Legal institutions: Whose laws do we follow?
Whatever our religion, social background, and personal values, the one system we’re all subject to is “the law”. Not everyone agrees on laws - gun laws, drug laws, and citizenship laws are extremely controversial, to name a few. But, by and large, laws are supposed to be the closest thing to a neutral set of rules for everyone to live by. Economies are shaped by the legal systems they’re in - what can and can’t be traded, what is and isn’t fair, what can and can’t be owned.
One legal institution that’s really key to determining how the economy works is property rights. Without private property, widespread markets couldn’t exist — how would we trade things if we couldn’t own them?
The state has a particularly powerful role to play here in that the state can both enforce property rights, and take them away.² If their legal systems allow it, states can confiscate belongings from the private sector if it thinks they’re not being used in a socially responsible way. Corruption happens when a state (or any other individual actor) abuses its entrusted power for private gain. If legal institutions aren’t strong enough, the state can get away with it.

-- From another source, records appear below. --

/-! Block DLQ (R100), window 0x30080000. -/
def DLQ_CFG (n : Nat) : Nat := 0x80100 + n * 0x10
def DLQ_CFG_EN_f : Fld := ⟨23, 23⟩
def DLQ_CFG_NOSERVO_f : Fld := ⟨22, 22⟩
def DLQ_CFG_DEFDL_f : Fld := ⟨21, 16⟩
def DLQ_CFG_QUEUE_f : Fld := ⟨9, 0⟩
def DLQ_STAT (n : Nat) : Nat := 0x80101 + n * 0x10
def DLQ_STAT_DEPTH_f : Fld := ⟨23, 12⟩
def DLQ_STAT_WORST_f : Fld := ⟨11, 0⟩
def DLQ_MISS_LO (n : Nat) : Nat := 0x80102 + n * 0x10
def DLQ_MISS_LO_COUNT_f : Fld := ⟨23, 0⟩
def DLQ_MISS_HI (n : Nat) : Nat := 0x80103 + n * 0x10
def DLQ_MISS_HI_COUNT_f : Fld := ⟨23, 0⟩
def DLQ_LATE_LO (n : Nat) : Nat := 0x80104 + n * 0x10
def DLQ_LATE_LO_COUNT_f : Fld := ⟨23, 0⟩
def DLQ_LATE_HI (n : Nat) : Nat := 0x80105 + n * 0x10
def DLQ_LATE_HI_COUNT_f : Fld := ⟨23, 0⟩
def DLQ_MIG_LO (n : Nat) : Nat := 0x80106 + n * 0x10
def DLQ_MIG_LO_COUNT_f : Fld := ⟨23, 0⟩
def DLQ_MIG_HI (n : Nat) : Nat := 0x80107 + n * 0x10
def DLQ_MIG_HI_COUNT_f : Fld := ⟨23, 0⟩
def DLQ_OFF_LO (n : Nat) : Nat := 0x80108 + n * 0x10
def DLQ_OFF_LO_COUNT_f : Fld := ⟨23, 0⟩
def DLQ_OFF_HI (n : Nat) : Nat := 0x80109 + n * 0x10
def DLQ_OFF_HI_COUNT_f : Fld := ⟨23, 0⟩

/-! Block QUE (R339), window 0x30090000. -/
def QUE_GSTAT : Nat := 0x90000
def QUE_GSTAT_LCOUNT_f : Fld := ⟨23, 17⟩
def QUE_GSTAT_ENCOUNT_f : Fld := ⟨10, 0⟩
def QUE_CFG (n : Nat) : Nat := 0x90100 + n * 0x10
def QUE_CFG_EN_f : Fld := ⟨23, 23⟩
def QUE_CFG_CLASS_f : Fld := ⟨22, 21⟩
def QUE_CFG_WW_f : Fld := ⟨20, 19⟩
def QUE_CFG_IMODE_f : Fld := ⟨18, 17⟩
def QUE_CFG_BOFS_f : Fld := ⟨16, 15⟩
def QUE_CFG_KEYMODE_f : Fld := ⟨14, 14⟩
def QUE_CFG_NOTIFY_f : Fld := ⟨13, 13⟩
def QUE_BASE (n : Nat) : Nat := 0x90101 + n * 0x10
def QUE_BASE_BASE_f : Fld := ⟨17, 0⟩
def QUE_CAP (n : Nat) : Nat := 0x90102 + n * 0x10
def QUE_CAP_CAP_f : Fld := ⟨17, 0⟩
def QUE_ITEM (n : Nat) : Nat := 0x90103 + n * 0x10
def QUE_ITEM_LPOS_f : Fld := ⟨23, 19⟩
def QUE_ITEM_LWM1_f : Fld := ⟨18, 15⟩
def QUE_ITEM_LADD_f : Fld := ⟨14, 11⟩
def QUE_ITEM_ILEN_f : Fld := ⟨10, 0⟩
def QUE_PROD (n : Nat) : Nat := 0x90104 + n * 0x10
def QUE_PROD_VALID_f : Fld := ⟨23, 23⟩
def QUE_PROD_UNIT_f : Fld := ⟨11, 0⟩
def QUE_CONS (n : Nat) : Nat := 0x90105 + n * 0x10
def QUE_CONS_VALID_f : Fld := ⟨23, 23⟩
def QUE_CONS_UNIT_f : Fld := ⟨11, 0⟩
def QUE_NOTIFY (n : Nat) : Nat := 0x90106 + n * 0x10
def QUE_NOTIFY_DEVICE_f : Fld := ⟨23, 14⟩
def QUE_NOTIFY_UNIT_f : Fld := ⟨13, 2⟩
def QUE_CTL (n : Nat) : Nat := 0x90107 + n * 0x10
def QUE_CTL_RST_f : Fld := ⟨23, 23⟩
def QUE_STAT (n : Nat) : Nat := 0x90108 + n * 0x10
def QUE_STAT_STATE_f : Fld := ⟨23, 22⟩
def QUE_STAT_PARTIAL_f : Fld := ⟨21, 21⟩
def QUE_STAT_RDCUT_f : Fld := ⟨20, 20⟩
def QUE_STAT_DEPTH_f : Fld := ⟨17, 0⟩
def QUE_ITEMS (n : Nat) : Nat := 0x90109 + n * 0x10
def QUE_ITEMS_ITEMS_f : Fld := ⟨23, 0⟩
def QUE_CUT_LO (n : Nat) : Nat := 0x9010A + n * 0x10
def QUE_CUT_LO_COUNT_f : Fld := ⟨23, 0⟩
def QUE_CUT_HI (n : Nat) : Nat := 0x9010B + n * 0x10
def QUE_CUT_HI_COUNT_f : Fld := ⟨23, 0⟩
def QUE_MISM_LO (n : Nat) : Nat := 0x9010C + n * 0x10
def QUE_MISM_LO_COUNT_f : Fld := ⟨23, 0⟩
def QUE_MISM_HI (n : Nat) : Nat := 0x9010D + n * 0x10
def QUE_MISM_HI_COUNT_f : Fld := ⟨23, 0⟩
def QUE_DROP_LO (n : Nat) : Nat := 0x9010E + n * 0x10
def QUE_DROP_LO_COUNT_f : Fld := ⟨23, 0⟩
def QUE_DROP_HI (n : Nat) : Nat := 0x9010F + n * 0x10
def QUE_DROP_HI_COUNT_f : Fld := ⟨23, 0⟩
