-- ==== Sys2Proof/Machine/RegCat.lean ====
section
/-! DEFINITION. The register catalog: for every control register its instances, its fields with access type
(R13), reset value and reset classes (R14), one list per block window. Reserved bits are in no field (R6). -/

namespace Sys2Proof.Machine

/-- Access types of R13; `cnt` is the low word of a 48-bit counter (R100), `live` shows hardware state. -/
inductive Acc where | rw | ro | w1c | wo | rwl | cnt
  deriving DecidableEq, Repr

/-- Reset classes of R14. -/
inductive RClass where | P | C | W | D | Q
  deriving DecidableEq, Repr

/-- One field of a register: its bits, access type, reset value, the classes that restore it, and whether it is live. -/
structure FieldSpec where
  bits : Fld
  acc : Acc
  reset : Nat
  classes : List RClass
  live : Bool
  deriving DecidableEq, Repr

/-- One register of the catalog: the address of its first instance, count and stride of each index, its fields. -/
structure RegSpec where
  base : Nat
  dims : List (Nat × Nat)
  fields : List FieldSpec
  deriving DecidableEq, Repr

namespace Cat

def pcw : List RClass := [.P, .C, .W]
def pc : List RClass := [.P, .C]
def pcwd : List RClass := [.P, .C, .W, .D]
def p : List RClass := [.P]
def pcd : List RClass := [.P, .C, .D]
def pcwq : List RClass := [.P, .C, .W, .Q]
/-- A stored field. -/
def st (b : Fld) (a : Acc) (r : Nat) (c : List RClass) : FieldSpec := ⟨b, a, r, c, false⟩
/-- A live field: present hardware state (R14), set by nothing but the hardware. -/
def lv (b : Fld) : FieldSpec := ⟨b, .ro, 0, [], true⟩

def rck0 : List RegSpec := [
  ⟨Reg.RCK_CTL 0, [(113, 0x10)], [st Reg.RCK_CTL_RUN_f .rw 0 pcwd, st Reg.RCK_CTL_RST_f .wo 0 [], st Reg.RCK_CTL_ENTRY_f .rwl 0 pcw]⟩,
  ⟨Reg.RCK_STAT 0, [(113, 0x10)], [lv Reg.RCK_STAT_STATE_f, lv Reg.RCK_STAT_PC_f]⟩,
  ⟨Reg.RCK_SOFT 0, [(113, 0x10)], [st Reg.RCK_SOFT_SET_f .wo 0 []]⟩,
  ⟨Reg.RCK_HALT 0, [(113, 0x10)], [st Reg.RCK_HALT_CAUSE_f .ro 0 pcwd, st Reg.RCK_HALT_PC_f .ro 0 pcwd]⟩,
  ⟨Reg.RCK_LMCE_LO 0, [(113, 0x10)], [st Reg.RCK_LMCE_LO_COUNT_f .cnt 0 pcw]⟩,
  ⟨Reg.RCK_LMCE_HI 0, [(113, 0x10)], [st Reg.RCK_LMCE_HI_COUNT_f .ro 0 pcw]⟩,
  ⟨Reg.RCK_LMUE_LO 0, [(113, 0x10)], [st Reg.RCK_LMUE_LO_COUNT_f .cnt 0 pcw]⟩,
  ⟨Reg.RCK_LMUE_HI 0, [(113, 0x10)], [st Reg.RCK_LMUE_HI_COUNT_f .ro 0 pcw]⟩,
  ⟨Reg.RCK_INDROP_LO 0, [(113, 0x10)], [st Reg.RCK_INDROP_LO_COUNT_f .cnt 0 pcw]⟩,
  ⟨Reg.RCK_INDROP_HI 0, [(113, 0x10)], [st Reg.RCK_INDROP_HI_COUNT_f .ro 0 pcw]⟩]

/-- Block RCK. -/
def rckRegs : List RegSpec := rck0

def rod0 : List RegSpec := [
  ⟨Reg.ROD_STAT 0, [(14, 0x10)], [lv Reg.ROD_STAT_STATE_f, lv Reg.ROD_STAT_WAITING_f]⟩]

/-- Block ROD. -/
def rodRegs : List RegSpec := rod0

def cmx0 : List RegSpec := [
  ⟨Reg.CMX_CTL 0, [(14, 0x10)], [st Reg.CMX_CTL_EN_f .rwl 0 pcw, st Reg.CMX_CTL_RST_f .wo 0 [], st Reg.CMX_CTL_FREL_f .wo 0 []]⟩,
  ⟨Reg.CMX_STAT 0, [(14, 0x10)], [lv Reg.CMX_STAT_STATE_f, lv Reg.CMX_STAT_OWNED_f, lv Reg.CMX_STAT_OWNER_f, st Reg.CMX_STAT_SAT_f .w1c 0 pcwd, lv Reg.CMX_STAT_QDEPTH_f, lv Reg.CMX_STAT_WAITERS_f]⟩,
  ⟨Reg.CMX_LERR 0, [(14, 0x10)], [st Reg.CMX_LERR_VALID_f .w1c 0 pcwd, st Reg.CMX_LERR_MORE_f .w1c 0 pcwd, st Reg.CMX_LERR_CAUSE_f .ro 0 pcwd, st Reg.CMX_LERR_MREG_f .ro 0 pcwd, st Reg.CMX_LERR_INDEX_f .ro 0 pcwd]⟩,
  ⟨Reg.CMX_LERRPC 0, [(14, 0x10)], [st Reg.CMX_LERRPC_CORE_f .ro 0 pcwd, st Reg.CMX_LERRPC_PC_f .ro 0 pcwd]⟩,
  ⟨Reg.CMX_OPS_LO 0, [(14, 0x10)], [st Reg.CMX_OPS_LO_COUNT_f .cnt 0 pcwd]⟩,
  ⟨Reg.CMX_OPS_HI 0, [(14, 0x10)], [st Reg.CMX_OPS_HI_COUNT_f .ro 0 pcwd]⟩,
  ⟨Reg.CMX_SQUASH_LO 0, [(14, 0x10)], [st Reg.CMX_SQUASH_LO_COUNT_f .cnt 0 pcwd]⟩,
  ⟨Reg.CMX_SQUASH_HI 0, [(14, 0x10)], [st Reg.CMX_SQUASH_HI_COUNT_f .ro 0 pcwd]⟩]
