-- ==== Sys2Proof/Machine/Flags.lean ====
section
/-! DEFINITION. Exact arithmetic narrowed at the end: rounding, saturation and the counts and flags computed from
results (R211, R212, R215). -/

namespace Sys2Proof.Machine

/-- rnd(x, s): x / 2^s rounded by mode RND (R211): 0 nearest, ties away from zero; 1 nearest, ties to even; 2 toward
minus infinity; 3 toward zero. -/
def rnd (mode : Nat) (x : Int) (s : Nat) : Int :=
  if s = 0 then x
  else
    let p : Int := 2 ^ s
    let fl := x.fdiv p
    let r := x - fl * p
    match mode with
    | 0 => if x ≥ 0 then (x + p / 2).fdiv p else -((-x + p / 2).fdiv p)
    | 1 => if 2 * r < p then fl else if 2 * r > p then fl + 1 else if fl % 2 = 0 then fl else fl + 1
    | 2 => fl
    | _ => x.tdiv p

/-- Clamp to [lo, hi]. -/
def clampI (lo hi x : Int) : Int := if x < lo then lo else if x > hi then hi else x

/-- The value and whether clamping changed it. -/
def satI (lo hi x : Int) : Int × Bool := (clampI lo hi x, clampI lo hi x != x)

/-- Clamp to a signed width. -/
def satW (w : Nat) (x : Int) : Int × Bool := satI (-(2 ^ (w - 1))) (2 ^ (w - 1) - 1) x

/-- Shift by a signed amount: rnd for a positive one, exact left shift for a negative one. -/
def rndS (mode : Nat) (x : Int) (s : Int) : Int :=
  if s ≥ 0 then rnd mode x s.toNat else x * 2 ^ (-s).toNat

/-- The headroom of one component of width `w`: leading bits equal to the sign bit, minus 1 (R215). -/
def headroom (w : Nat) (x : Int) : Nat :=
  let u := if x < 0 then (-x - 1).toNat else x.toNat
  w - 1 - (if u = 0 then 0 else Nat.log2 u + 1)

/-- Leading zeros of a 24-bit word, 0 to 24. -/
def clz24 (w : Word) : Nat := if w.toNat = 0 then 24 else 23 - Nat.log2 w.toNat

end Sys2Proof.Machine
end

There’s loads of other examples of legal institutions that shape the economy. Anything from consumer protection laws, regulating what can and can’t be sold, to labour laws, regulating the age at which it is acceptable for a child to work, form the backdrop of how our economies function.
The question is to what extent legal institutions help, or hinder, a well-functioning economy. Development economists sometimes split them into development-enhancing or market-enhancing institutions to try and work this out.³ For example, a law which forbids child labour could be seen as development-enhancing on the grounds that a developed society shouldn’t allow children to work below a certain age. But it’s also market-constraining, because it’s controlling what can and can’t be traded from above.